▸ **INPUT DATA**
== Segment start ==

theorem State.engine_engCcInc (s : State) (e i j : Nat) : (s.engCcInc e i).engine j = s.engine j :=
  State.engine_of_eng (State.bump_eng _ _ _) j

theorem State.engEnd_engine (s : State) (e : Nat) (d : List Word) (x : EngEnd) :
    (s.engEnd e d x).engine e = s.recorded e d x :=
  ((s.engEnd_kept e d x).engine e).trans ((State.engine_engCcInc _ _ _ _).trans (State.engine_setEngine_same s e _))

/-- Of its engine, a command that ends changes only the completion FIFO. -/
theorem State.engEnd_engine_cpl (s : State) (e : Nat) (d : List Word) (x : EngEnd) :
    ∃ l, (s.engEnd e d x).engine e = { s.engine e with cpl := l } := by
  rw [State.engEnd_engine, State.recorded]
  split
  · exact ⟨_, rfl⟩
  · exact ⟨_, rfl⟩

/-- The low byte of a record is the status (R161). -/
theorem State.engRecord_status (s : State) (e : Nat) (d : List Word) (x : EngEnd) :
    dw (s.engRecord e d x) 0 % 256 = x.status % 256 := by
  simp only [State.engRecord, dw, List.getD_cons_zero, BitVec.toNat_ofNat]
  have flagByte (b : Bool) {n : Nat} (hn : 2 ^ n % 256 = 0) : (if b then 2 ^ n else 0) % 256 = 0 := by
    rw [apply_ite (· % 256), hn, ite_self]
  have late := flagByte x.late (n := 24) rfl
  have nan := flagByte (x.status == 0 && x.nan) (n := 26) rfl
  have inf := flagByte (x.status == 0 && x.inf) (n := 27) rfl
  have ovf := flagByte (x.status == 0 && x.ovf) (n := 28) rfl
  omega

end Sys2Proof.Machine
end

section
/-! Command queues and completion counters (R140, R141, R144, R145, R164, R165). -/

namespace Sys2Proof.Machine

/-! The rows in a live die. -/

theorem exec_engEnqueue {s : State} (hs : s.Live) (e : Fin 64) (w : EngWrite) :
    exec (.engEnqueue e w) s = s.answer (s.engEnqueue e w) := congrArg s.answer (hs.unit _)

theorem exec_engCplPop {s : State} (hs : s.Live) (w : ClWriter) (e : Fin 64) :
    exec (.engCplPop w e) s = s.answer (s.engPop e) := congrArg s.answer (hs.cl _ _ _ _)

theorem exec_engFlush {s : State} (hs : s.Live) (w : ClWriter) (e : Fin 64) :
    exec (.engFlush w e) s = s.answer (s.engFlush e) := congrArg s.answer (hs.cl _ _ _ _)

theorem exec_engHeadCompleteDeferred {s : State} (hs : s.Live) (e : Fin 64) :
    exec (.engHeadCompleteDeferred e) s = s.answer (s.engDeferred e) := congrArg s.answer (hs.unit _)

theorem exec_engCcWrite {s : State} (hs : s.Live) (w : ClWriter) (e : Fin 64) (i : Fin 16) (v : Word) (inc : Bool) :
    exec (.engCcWrite w e i v inc) s
      = s.answer (s.setReg (Reg.ENG_CC (e.val / 4) (e.val % 4) i) (if inc then v + 1 else v)) :=
  congrArg s.answer (hs.cl _ _ _ _)

/-- A row that answers the state with one register set leaves that state. -/
theorem leaves_setReg {i : Instr} {s t : State} {k : Nat} {v : Word} (hi : exec i s = s.answer t) (h : t = s.setReg k v) :
    Leaves i s (s.setReg k v) :=
  leaves_of_answer hi (h ▸ Logged.refl _) (State.setReg_pending s k v) ⟨rfl, rfl⟩

/-- Settles O37: the row sets the one register, to the value written or to that value plus 1. -/
theorem completionCounterWrites : Obligations.CompletionCounterWrites := by
  intro s w e i v hs k
  exact ⟨leaves_setReg (exec_engCcWrite hs w e i v false) rfl, leaves_setReg (exec_engCcWrite hs w e i v true) rfl⟩

/-! A write of the command window (R140, R141). -/

theorem State.engWindow_of_room {s : State} {e : Nat} {b : Bytes} (hb : b.length = 64) (hq : (s.engine e).queue.length < 32) :
    (s.engWindow e b).1 = s.setEngine e { s.engine e with
      queue := (s.engine e).queue ++ [wordsOf b]
      headAt := if (s.engine e).queue.isEmpty then s.now else (s.engine e).headAt } := by
  rw [State.engWindow, if_pos hb, State.engPush]
  exact congrArg Prod.fst (if_neg (Nat.not_le.mpr hq))

theorem State.engWindow_of_full {s : State} {e : Nat} {b : Bytes} (hb : b.length = 64)
    (hq : 32 ≤ (s.engine e).queue.length) :
    (s.engWindow e b).1 = s.setFld (Reg.ENG_STATUS (e / 4) (e % 4)) Fld.ENG_STATUS_CMDQ_OVERFLOW 1 := by
  rw [State.engWindow, if_pos hb, State.engPush]
  exact congrArg Prod.fst (if_pos hq)

theorem State.engWindow_of_partial (s : State) (e : Nat) {b : Bytes} (hb : b.length ≠ 64) :
    (s.engWindow e b).1 = s.setFld (Reg.ENG_STATUS (e / 4) (e % 4)) Fld.ENG_STATUS_CMD_PARTIAL 1 := by
  rw [State.engWindow, if_neg hb]

/-! Commands that complete without a start (R145, R164). -/

theorem State.countCplStall_kept (s : State) (e : Nat) : EngKept s (s.countCplStall e) := by
  unfold State.countCplStall
  split
  · exact (EngKept.refl s).bumpBy (by simp only [engHeld, Reg.ENG_CNT_STALL_CPL]; omega) _ _
  · exact .refl s

/-- The head completed with a status other than OK: it leaves the queue, and its record is the newest. -/
theorem State.endHead_engine {s : State} {e : Nat} {d : List Word} {rest : List (List Word)}
    (hq : (s.engine e).queue = d :: rest) {st : Nat} (hst : st ≠ 0) (det : Nat) :
    ∃ (r : List Word) (n : Nat), dw r 0 % 256 = st % 256 ∧ (s.endHead e st det).engine e =
      { (s.engine e).pop n with fetch := none, cpl := (s.engine e).cpl ++ [r] } := by
  unfold State.endHead
  simp only [(s.countCplStall_kept e).engine, hq]
  rw [State.engEnd_engine, State.recorded, if_pos (by simp [EngEnd.plain, hst]), State.engine_setEngine_same]
  exact ⟨_, _, State.engRecord_status _ e d (.plain st det), rfl⟩

/-- An engine's queue flushed (R164): each command has a record of FLUSHED, behind the records that were there. -/
def EngSt.Flushed (g u : EngSt) : Prop :=
  u.queue = [] ∧ ∃ rs, rs.length = g.queue.length ∧ u.cpl = g.cpl ++ rs ∧ ∀ r ∈ rs, dw r 0 % 256 = 0x0A

theorem EngSt.Flushed.of_nil {g : EngSt} (h : g.queue = []) : g.Flushed g :=
  ⟨h, [], by rw [h], (List.append_nil _).symm, fun _ hr => absurd hr List.not_mem_nil⟩

/-- A command flushed before the rest of the queue. -/
theorem EngSt.Flushed.cons {g h u : EngSt} {d r : List Word} (hu : h.Flushed u) (hq : g.queue = d :: h.queue)
    (hc : h.cpl = g.cpl ++ [r]) (hr : dw r 0 % 256 = 0x0A) : g.Flushed u := by
  obtain ⟨hnil, rs, hlen, hcpl, hrs⟩ := hu
  refine ⟨hnil, r :: rs, by rw [hq, List.length_cons, List.length_cons, hlen], ?_, List.forall_mem_cons.mpr ⟨hr, hrs⟩⟩
  rw [hcpl, hc, List.append_assoc, List.singleton_append]

theorem State.engine_withTm (s : State) (x : TimeSt) (e : Nat) : ({ s with tm := x } : State).engine e = s.engine e := rfl

/-- The state in which a flush has completed the head, one cycle later (R164). -/
def State.flushedHead (s : State) (e : Nat) : State :=
  let t := (s.setEngine e { s.engine e with flushing := (s.engine e).flushing - 1 }).endHead e 0x0A 0
  { t with tm := t.tm.next }

theorem State.flushNext_succ {s : State} {e : Nat} {d : List Word} {rest : List (List Word)}
    (hq : (s.engine e).queue = d :: rest) (hf : (s.engine e).flushing ≠ 0) (hfree : (s.engine e).fifoFree = true) (n : Nat) :
    s.flushNext e (n + 1) = (s.flushedHead e).flushNext e n := by
  rw [State.flushNext]
  simp only [hq, hf, hfree, if_false, if_true, List.isEmpty_cons, Bool.false_eq_true, State.flushedHead]

theorem State.flushedHead_engine {s : State} {e : Nat} {d : List Word} {rest : List (List Word)}
    (hq : (s.engine e).queue = d :: rest) :
    ∃ (r : List Word) (now : Nat), dw r 0 % 256 = 0x0A ∧ (s.flushedHead e).engine e =
      { ({ s.engine e with flushing := (s.engine e).flushing - 1 } : EngSt).pop now with
        fetch := none, cpl := (s.engine e).cpl ++ [r] } := by
  have hset := State.engine_setEngine_same s e { s.engine e with flushing := (s.engine e).flushing - 1 }
  obtain ⟨r, now, hr, hend⟩ := State.endHead_engine ((congrArg EngSt.queue hset).trans hq) (by decide : 0x0A ≠ 0) 0
  rw [hset] at hend
  refine ⟨r, now, hr, ?_⟩
  rw [State.flushedHead, State.engine_withTm, hend]

/-- A flush of a queue whose commands all have an entry of the completion FIFO, by the queue. -/
theorem State.flushNext_flushed {e : Nat} : ∀ (q : List (List Word)) (n : Nat) (s : State), (s.engine e).queue = q →
    (s.engine e).flushing = q.length → q.length ≤ n → (s.engine e).cpl.length + (s.engine e).reserved + q.length ≤ 64 →
    (s.engine e).Flushed ((s.flushNext e n).engine e) := by
  intro q
  induction q with
  | nil =>
    intro n s hq hf _ _
    have hstay : s.flushNext e n = s := by
      cases n with
      | zero => rfl
      | succ n =>
        rw [State.flushNext]
        exact if_pos hf
    rw [hstay]
    exact .of_nil hq
  | cons d rest ih =>
    intro n s hq hf hn hroom
    rw [List.length_cons] at hf hn hroom
    obtain ⟨m, rfl⟩ : ∃ m, n = m + 1 := ⟨n - 1, by omega⟩
    rw [State.flushNext_succ hq (by omega) (decide_eq_true (by omega))]
    obtain ⟨r, now, hr, ht⟩ := State.flushedHead_engine hq
    have hrest : ((s.flushedHead e).engine e).queue = rest := by
      rw [ht]
      exact congrArg List.tail hq
    have hcpl : ((s.flushedHead e).engine e).cpl = (s.engine e).cpl ++ [r] := by rw [ht]
    refine EngSt.Flushed.cons (ih m _ hrest ?_ (by omega) ?_) (hrest ▸ hq) hcpl hr
    · rw [ht]
      exact (congrArg (· - 1) hf).trans (Nat.add_sub_cancel _ _)
    · rw [hcpl, ht, List.length_append, List.length_singleton]
      exact (by omega : (s.engine e).cpl.length + 1 + (s.engine e).reserved + rest.length ≤ 64)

== Segment end ==

▸ **PROBLEM DESCRIPTION**
Among the lines above, find those with the string "Prod" and copy them.

▸ **COMPLETED TASK**
  exact congrArg Prod.fst (if_neg (Nat.not_le.mpr hq))
  exact congrArg Prod.fst (if_pos hq)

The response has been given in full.